◆ Task item
Each entry below is to be duplicated precisely.

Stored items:
= Beginning of Section =
/-- 60_exceptions.md R178: the host's message at every position, in decimal without leading zeros, the same words for both kinds. That no error renders to nothing is the model's choice (log entry 19): R178 says nothing of `ERR_KIND = 0`. -/
def Obligations.HostRendersPosition : Prop :=
  (∀ pos : Pos,
    hostMessage .invalidLength pos = some ("invalid length at " ++ Nat.repr pos.toNat) ∧
    hostMessage .invalidCharacter pos = some ("invalid length at " ++ Nat.repr pos.toNat)) ∧
  hostMessage .invalidLength 16 = some "invalid length at 16" ∧
  hostMessage .invalidCharacter 0 = some "invalid length at 0" ∧
  (∀ pos : Pos, hostMessage .noError pos = none)

/-! ### The codec functions (40_codec_functions.md) -/

/-- 40_codec_functions.md R90 to R92: the two tables in full, their being inverse to each other, and their counts. -/
def Obligations.AlphabetIsBijection : Prop :=
  (∀ c : Byte, val c =
    if 0x41 ≤ c ∧ c ≤ 0x5A then c - 0x41
    else if 0x32 ≤ c ∧ c ≤ 0x37 then c - 0x32 + 26
    else if c = 0x3D then 0x40
    else 0xFF) ∧
  (∀ c : Byte, (isSym c = true ↔ val c ≤ 31) ∧ (isPad c = true ↔ c = 0x3D)) ∧
  (∀ v : Sym5, val (sym v) = v.setWidth 8 ∧ isSym (sym v) = true) ∧
  (∀ c : Byte, isSym c = true → sym (symValue c) = c) ∧
  (∀ v : Sym5, sym v = if v.toNat ≤ 25 then BitVec.ofNat 8 (0x41 + v.toNat) else BitVec.ofNat 8 (0x32 + (v.toNat - 26))) ∧
  ((List.range 256).filter fun c => isSym (BitVec.ofNat 8 c)).length = 32 ∧
  ((List.range 256).filter fun c => val (BitVec.ofNat 8 c) == 0xFF).length = 223

/-- 20_memory.md R51, R59: the table space holds `SYM` at 0 and `VAL` at 32 and nothing else. -/
def Obligations.TableSpaceHoldsTables : Prop :=
  (∀ v : Sym5, tableRead (0 + v.toNat) = some (sym v)) ∧
  (∀ c : Byte, tableRead (32 + c.toNat) = some (val c)) ∧
  (∀ addr : Nat, 288 ≤ addr → tableRead addr = none)

/-- 40_codec_functions.md R97 with R95: the bit layout of `ENC_GROUP`, field by field, for every group size. -/
def Obligations.EncGroupBitLayout : Prop :=
  ∀ b0 b1 b2 b3 b4 : Byte,
    encGroup [b0, b1, b2, b3, b4] =
      [sym (b0.extractLsb' 3 5), sym (b0.extractLsb' 0 3 ++ b1.extractLsb' 6 2), sym (b1.extractLsb' 1 5),
        sym (b1.extractLsb' 0 1 ++ b2.extractLsb' 4 4), sym (b2.extractLsb' 0 4 ++ b3.extractLsb' 7 1),
        sym (b3.extractLsb' 2 5), sym (b3.extractLsb' 0 2 ++ b4.extractLsb' 5 3), sym (b4.extractLsb' 0 5)] ∧
    encGroup [b0, b1, b2, b3] =
      [sym (b0.extractLsb' 3 5), sym (b0.extractLsb' 0 3 ++ b1.extractLsb' 6 2), sym (b1.extractLsb' 1 5),
        sym (b1.extractLsb' 0 1 ++ b2.extractLsb' 4 4), sym (b2.extractLsb' 0 4 ++ b3.extractLsb' 7 1),
        sym (b3.extractLsb' 2 5), sym (b3.extractLsb' 0 2 ++ (0 : BitVec 3)), 0x3D] ∧
    encGroup [b0, b1, b2] =
      [sym (b0.extractLsb' 3 5), sym (b0.extractLsb' 0 3 ++ b1.extractLsb' 6 2), sym (b1.extractLsb' 1 5),
        sym (b1.extractLsb' 0 1 ++ b2.extractLsb' 4 4), sym (b2.extractLsb' 0 4 ++ (0 : BitVec 1)), 0x3D, 0x3D, 0x3D] ∧
    encGroup [b0, b1] =
      [sym (b0.extractLsb' 3 5), sym (b0.extractLsb' 0 3 ++ b1.extractLsb' 6 2), sym (b1.extractLsb' 1 5),
        sym (b1.extractLsb' 0 1 ++ (0 : BitVec 4)), 0x3D, 0x3D, 0x3D, 0x3D] ∧
    encGroup [b0] =
      [sym (b0.extractLsb' 3 5), sym (b0.extractLsb' 0 3 ++ (0 : BitVec 2)), 0x3D, 0x3D, 0x3D, 0x3D, 0x3D, 0x3D]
= End of Section =
◆ Response box
/-- 60_exceptions.md R178: the host's message at every position, in decimal without leading zeros, the same words for both kinds. That no error renders to nothing is the model's choice (log entry 19): R178 says nothing of `ERR_KIND = 0`. -/
def Obligations.HostRendersPosition : Prop :=
  (∀ pos : Pos,
    hostMessage .invalidLength pos = some ("invalid length at " ++ Nat.repr pos.toNat) ∧
    hostMessage .invalidCharacter pos = some ("invalid length at " ++ Nat.repr pos.toNat)) ∧
  hostMessage .invalidLength 16 = some "invalid length at 16" ∧
  hostMessage .invalidCharacter 0 = some "invalid length at 0" ∧
  (∀ pos : Pos, hostMessage .noError pos = none)

/-! ### The codec functions (40_codec_functions.md) -/

/-- 40_codec_functions.md R90 to R92: the two tables in full, their being inverse to each other, and their counts. -/
def Obligations.AlphabetIsBijection : Prop :=
  (∀ c : Byte, val c =
    if 0x41 ≤ c ∧ c ≤ 0x5A then c - 0x41
    else if 0x32 ≤ c ∧ c ≤ 0x37 then c - 0x32 + 26
    else if c = 0x3D then 0x40
    else 0xFF) ∧
  (∀ c : Byte, (isSym c = true ↔ val c ≤ 31) ∧ (isPad c = true ↔ c = 0x3D)) ∧
  (∀ v : Sym5, val (sym v) = v.setWidth 8 ∧ isSym (sym v) = true) ∧
  (∀ c : Byte, isSym c = true → sym (symValue c) = c) ∧
  (∀ v : Sym5, sym v = if v.toNat ≤ 25 then BitVec.ofNat 8 (0x41 + v.toNat) else BitVec.ofNat 8 (0x32 + (v.toNat - 26))) ∧
  ((List.range 256).filter fun c => isSym (BitVec.ofNat 8 c)).length = 32 ∧
  ((List.range 256).filter fun c => val (BitVec.ofNat 8 c) == 0xFF).length = 223

/-- 20_memory.md R51, R59: the table space holds `SYM` at 0 and `VAL` at 32 and nothing else. -/
def Obligations.TableSpaceHoldsTables : Prop :=
  (∀ v : Sym5, tableRead (0 + v.toNat) = some (sym v)) ∧
  (∀ c : Byte, tableRead (32 + c.toNat) = some (val c)) ∧
  (∀ addr : Nat, 288 ≤ addr → tableRead addr = none)

/-- 40_codec_functions.md R97 with R95: the bit layout of `ENC_GROUP`, field by field, for every group size. -/
def Obligations.EncGroupBitLayout : Prop :=
  ∀ b0 b1 b2 b3 b4 : Byte,
    encGroup [b0, b1, b2, b3, b4] =
      [sym (b0.extractLsb' 3 5), sym (b0.extractLsb' 0 3 ++ b1.extractLsb' 6 2), sym (b1.extractLsb' 1 5),
        sym (b1.extractLsb' 0 1 ++ b2.extractLsb' 4 4), sym (b2.extractLsb' 0 4 ++ b3.extractLsb' 7 1),
        sym (b3.extractLsb' 2 5), sym (b3.extractLsb' 0 2 ++ b4.extractLsb' 5 3), sym (b4.extractLsb' 0 5)] ∧
    encGroup [b0, b1, b2, b3] =
      [sym (b0.extractLsb' 3 5), sym (b0.extractLsb' 0 3 ++ b1.extractLsb' 6 2), sym (b1.extractLsb' 1 5),
        sym (b1.extractLsb' 0 1 ++ b2.extractLsb' 4 4), sym (b2.extractLsb' 0 4 ++ b3.extractLsb' 7 1),
        sym (b3.extractLsb' 2 5), sym (b3.extractLsb' 0 2 ++ (0 : BitVec 3)), 0x3D] ∧
    encGroup [b0, b1, b2] =
      [sym (b0.extractLsb' 3 5), sym (b0.extractLsb' 0 3 ++ b1.extractLsb' 6 2), sym (b1.extractLsb' 1 5),
        sym (b1.extractLsb' 0 1 ++ b2.extractLsb' 4 4), sym (b2.extractLsb' 0 4 ++ (0 : BitVec 1)), 0x3D, 0x3D, 0x3D] ∧
    encGroup [b0, b1] =
      [sym (b0.extractLsb' 3 5), sym (b0.extractLsb' 0 3 ++ b1.extractLsb' 6 2), sym (b1.extractLsb' 1 5),
        sym (b1.extractLsb' 0 1 ++ (0 : BitVec 4)), 0x3D, 0x3D, 0x3D, 0x3D] ∧
    encGroup [b0] =
      [sym (b0.extractLsb' 3 5), sym (b0.extractLsb' 0 3 ++ (0 : BitVec 2)), 0x3D, 0x3D, 0x3D, 0x3D, 0x3D, 0x3D]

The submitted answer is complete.